What is needed:
In the records below, find the line with "let filling := m.ctx.fills.any" and the line with "if m.pair.mods = [] then []". Print both exactly, along with every line between them, and no other line.

Data shown:
┌──

-- ==== Sys2Proof/Machine/Delta.lean ====
section
/-! DEFINITION. A round's state delta on the pairing link (R383, R385 to R387, R399, R401): what the active sends, and what the
standby makes of each record. -/

namespace Sys2Proof.Machine

/-! ### Records sent (R385, R386) -/

/-- Bytes made up to a whole granule. -/
def padGran (b : List Nat) : List Nat := slice 0 b 0 (16 * ceilDiv b.length 16)

/-- ORIGIN_ID of a request: queue and SQ index, or source endpoint. -/
def Module.originId (m : Module) (r : Req) : Nat :=
  if r.origin = 0 then r.queue % 65536 * 65536 + SMap.get 0 m.pair.idx (r.queue % 65536 * 65536 + r.cid) else r.peerPkg * 64

/-- CID of a host request, TAG of a fabric one. -/
def Req.cidTag (r : Req) : Nat := if r.origin = 0 then r.cid else r.tag

/-- Every OUTPUT granule a request has written. -/
def Req.allOut (r : Req) : SMap Nat :=
  (r.points.map RelPoint.grans ++ [r.kept, r.held]).foldl (fun a l => l.foldl (fun (a : SMap Nat) (g : Nat × Nat) => SMap.ins g.1 g.2 a) a) r.outAll

/-- Hot requests in flight. -/
def Module.hotReqs (m : Module) : List (Nat × Req) :=
  m.host.reqs.filter (fun (x : Nat × Req) => x.2.counted && x.2.ctxs.any (fun c => decide ((m.ctxOf c).pairing = 1)))

/-- OUTPUT granules of hot requests that the standby does not have yet: key, granule offset, data, request. -/
def Module.outNew (m : Module) : List (Nat × Nat × Nat × Req) :=
  (m.hotReqs.map (fun (x : Nat × Req) => x.2.allOut.filterMap (fun (g : Nat × Nat) =>
    let k := x.1 * 2 ^ 20 + g.1
    if SMap.find? m.pair.outSent k = some g.2 then none else some (k, g.1, g.2, x.2)))).flatten

/-- An OUT record of one granule. -/
def Module.outRecord (m : Module) (o : Nat × Nat × Nat × Req) : List Nat :=
  let r := o.2.2.2
  [0x03, 0] ++ toLe 2 (r.ctxs.headD 0) ++ toLe 4 (m.originId r) ++ toLe 2 r.cidTag ++ toLe 3 (16 * o.2.1) ++ toLe 3 1 ++ toLe 16 o.2.2.1

/-- A DESC record: context, fill start round, descriptor. -/
def Module.descRecord (m : Module) (c : Nat) : List Nat :=
  let filling := m.ctx.fills.any (fun f => f.ctx = c)
  [0x04, 0] ++ toLe 2 c ++ toLe 4 (if filling then m.hub.round else 0xFFFFFFFF) ++ List.replicate 8 0 ++ m.descBytes c false

/-- The subscriber list in DESC records of CTX_ID 0xFFFF, 64 package IDs each (R396). -/
def Module.subsRecords (m : Module) : List (List Nat) :=
  (chunks 64 64 (m.pair.subs.map Prod.fst)).map (fun l =>
    [0x04, 0, 0xFF, 0xFF] ++ toLe 4 0xFFFFFFFF ++ List.replicate 8 0 ++ ((slice 0x3FFF l 0 64).map (toLe 2)).flatten)

/-- Contexts whose descriptors travel: hot and sealed ones whose descriptor has changed since it was last sent. -/
def Module.descNew (m : Module) : List Nat :=
  (m.ctx.table.filter (fun (x : Nat × Ctx) => decide (x.2.pairing = 1 ∨ x.2.pairing = 2) &&
    decide (SMap.get [] m.pair.descs x.1 ≠ m.descBytes x.1 false))).map Prod.fst

/-- The MOD record of the round, when a queue entry was taken or posted. -/
def Module.modRecord (m : Module) : List (List Nat) :=
  if m.pair.mods = [] then []
  else [padGran ([0x05, 0] ++ toLe 2 m.pair.mods.length ++ List.replicate 12 0 ++ (m.pair.mods.reverse.map (toLe 4)).flatten)]

/-- A REQ record (R386) as of the CLOSE boundary of round k. -/
def Module.reqRecord (m : Module) (k : Nat) (x : Nat × Req) : List Nat :=
  let r := x.2
  let b := m.adm.blocks.find? (fun b => b.req = x.1)
  let start := (b.map Block.start).getD 0
  let first := r.chain.length = r.ctxs.length
  let stage := if first then r.stage else 0
  [0x01, 128 * ofB (decide (r.accRound = k)) + 64 * ofB r.final + 16 * (r.origin % 4) + 4 * (r.cls % 4)] ++ toLe 2 (r.ctxs.headD 0) ++
    toLe 4 (m.originId r) ++ toLe 2 r.cidTag ++ toLe 6 ((r.deadline - 8192 * (k + 1)) * 5 / 8) ++ [stage % 64, 0] ++
    toLe 2 (if first then SMap.get 0 r.iters stage else 0) ++ toLe 3 r.released ++ [0] ++ toLe 3 r.maxEnd ++ [0] ++ toLe 4 (start / 64) ++
    [start % 64, 0] ++ toLe 2 ((b.map Block.len).getD 0) ++ toLe 4 r.seed ++ toLe 4 r.flat ++ toLe 3 r.inLen ++ [0] ++ toLe 3 r.outCap ++
    List.replicate 13 0

/-- The CLOSE record of round k over its records. -/
def Module.closeRecord (m : Module) (k : Nat) (recs : List (List Nat)) : List Nat :=
  let b := recs.flatten
  let hand := match m.pair.handover with
    | some h => decide (m.pairState = 3) && decide (h = (k + 1) % 2 ^ 32)
    | none => false
  [0x0F, ofB hand] ++ List.replicate 6 0 ++ toLe 8 k ++ toLe 4 recs.length ++ toLe 4 b.length ++ toLe 4 (m.rd Reg.pairEpoch_epoch) ++
    toLe 4 (crc32c b) ++ List.replicate 32 0

/-- What is left of the delta of round k sent at its boundary, its KV records having left while it ran (R230), and after its CLOSE
every older delta not yet acknowledged, once again in full (R387). A member that serves alone sends it while the pairing link
carries it, for a peer that catches up. -/
def Module.sendDelta (m : Module) (k : Nat) : Module :=
  if m.pairState ≠ 3 ∧ m.pairState ≠ 4 then m
  else
    let outs := m.outNew
    let descs := m.descNew
    let subs := m.subsRecords
    let recs := (m.ctx.kvWrites.reverse.map kvRecord) ++ outs.map m.outRecord ++ descs.map m.descRecord ++
      (if subs.flatten = SMap.get [] m.pair.descs 0xFFFF then [] else subs) ++ m.modRecord ++ m.hotReqs.map (m.reqRecord k)
    let bytes := recs.flatten ++ m.closeRecord k recs
    let m1 := m.copyOut k ((recs.drop m.ctx.kvSent).flatten ++ m.closeRecord k recs)
    let old := m.pair.unacked.filter (fun d => !d.again)
    let m2 := old.foldl (fun m d => (m.copyOut d.round d.bytes).count Reg.pairDeltaResends_count) m1
    let d : DeltaOut := { round := k, bytes := bytes, again := false }
    let all := m.pair.unacked.map (fun (d : DeltaOut) => { d with again := true }) ++ [d]
    { m2 with
      pair := { m2.pair with
        unacked := all.drop (all.length - 64), synced := m2.pair.synced && decide (all.length ≤ 64)
        outSent := outs.foldl (fun a o => SMap.ins o.1 o.2.2.1 a) (m2.pair.outSent.filter (fun x => m2.hotReqs.any (fun r => decide (r.1 = x.1 / 2 ^ 20))))
        descs := SMap.put [] 0xFFFF subs.flatten (descs.foldl (fun a c => SMap.ins c (m.descBytes c false) a) m2.pair.descs) } }

/-! ### Records received (R385 to R387, R399) -/

/-- Bytes of the record at the head of a COPY stream; 0 where it starts with no record's TYPE. -/
def recSize (b : List Nat) : Nat :=
  match b.headD 0 with
  | 0x01 => 64
  | 0x02 => 16 + 16 * leAt b 8 4
  | 0x03 => 16 + 16 * leAt b 13 3
  | 0x04 => 144
  | 0x05 => 16 + 16 * ceilDiv (leAt b 2 2) 4
  | 0x06 => 16 + 16 * leAt b 8 4
  | 0x0E => 16
  | 0x0F => 64
  | _ => 0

└──

Finished task:
  let filling := m.ctx.fills.any (fun f => f.ctx = c)
  [0x04, 0] ++ toLe 2 c ++ toLe 4 (if filling then m.hub.round else 0xFFFFFFFF) ++ List.replicate 8 0 ++ m.descBytes c false

/-- The subscriber list in DESC records of CTX_ID 0xFFFF, 64 package IDs each (R396). -/
def Module.subsRecords (m : Module) : List (List Nat) :=
  (chunks 64 64 (m.pair.subs.map Prod.fst)).map (fun l =>
    [0x04, 0, 0xFF, 0xFF] ++ toLe 4 0xFFFFFFFF ++ List.replicate 8 0 ++ ((slice 0x3FFF l 0 64).map (toLe 2)).flatten)

/-- Contexts whose descriptors travel: hot and sealed ones whose descriptor has changed since it was last sent. -/
def Module.descNew (m : Module) : List Nat :=
  (m.ctx.table.filter (fun (x : Nat × Ctx) => decide (x.2.pairing = 1 ∨ x.2.pairing = 2) &&
    decide (SMap.get [] m.pair.descs x.1 ≠ m.descBytes x.1 false))).map Prod.fst

/-- The MOD record of the round, when a queue entry was taken or posted. -/
def Module.modRecord (m : Module) : List (List Nat) :=
  if m.pair.mods = [] then []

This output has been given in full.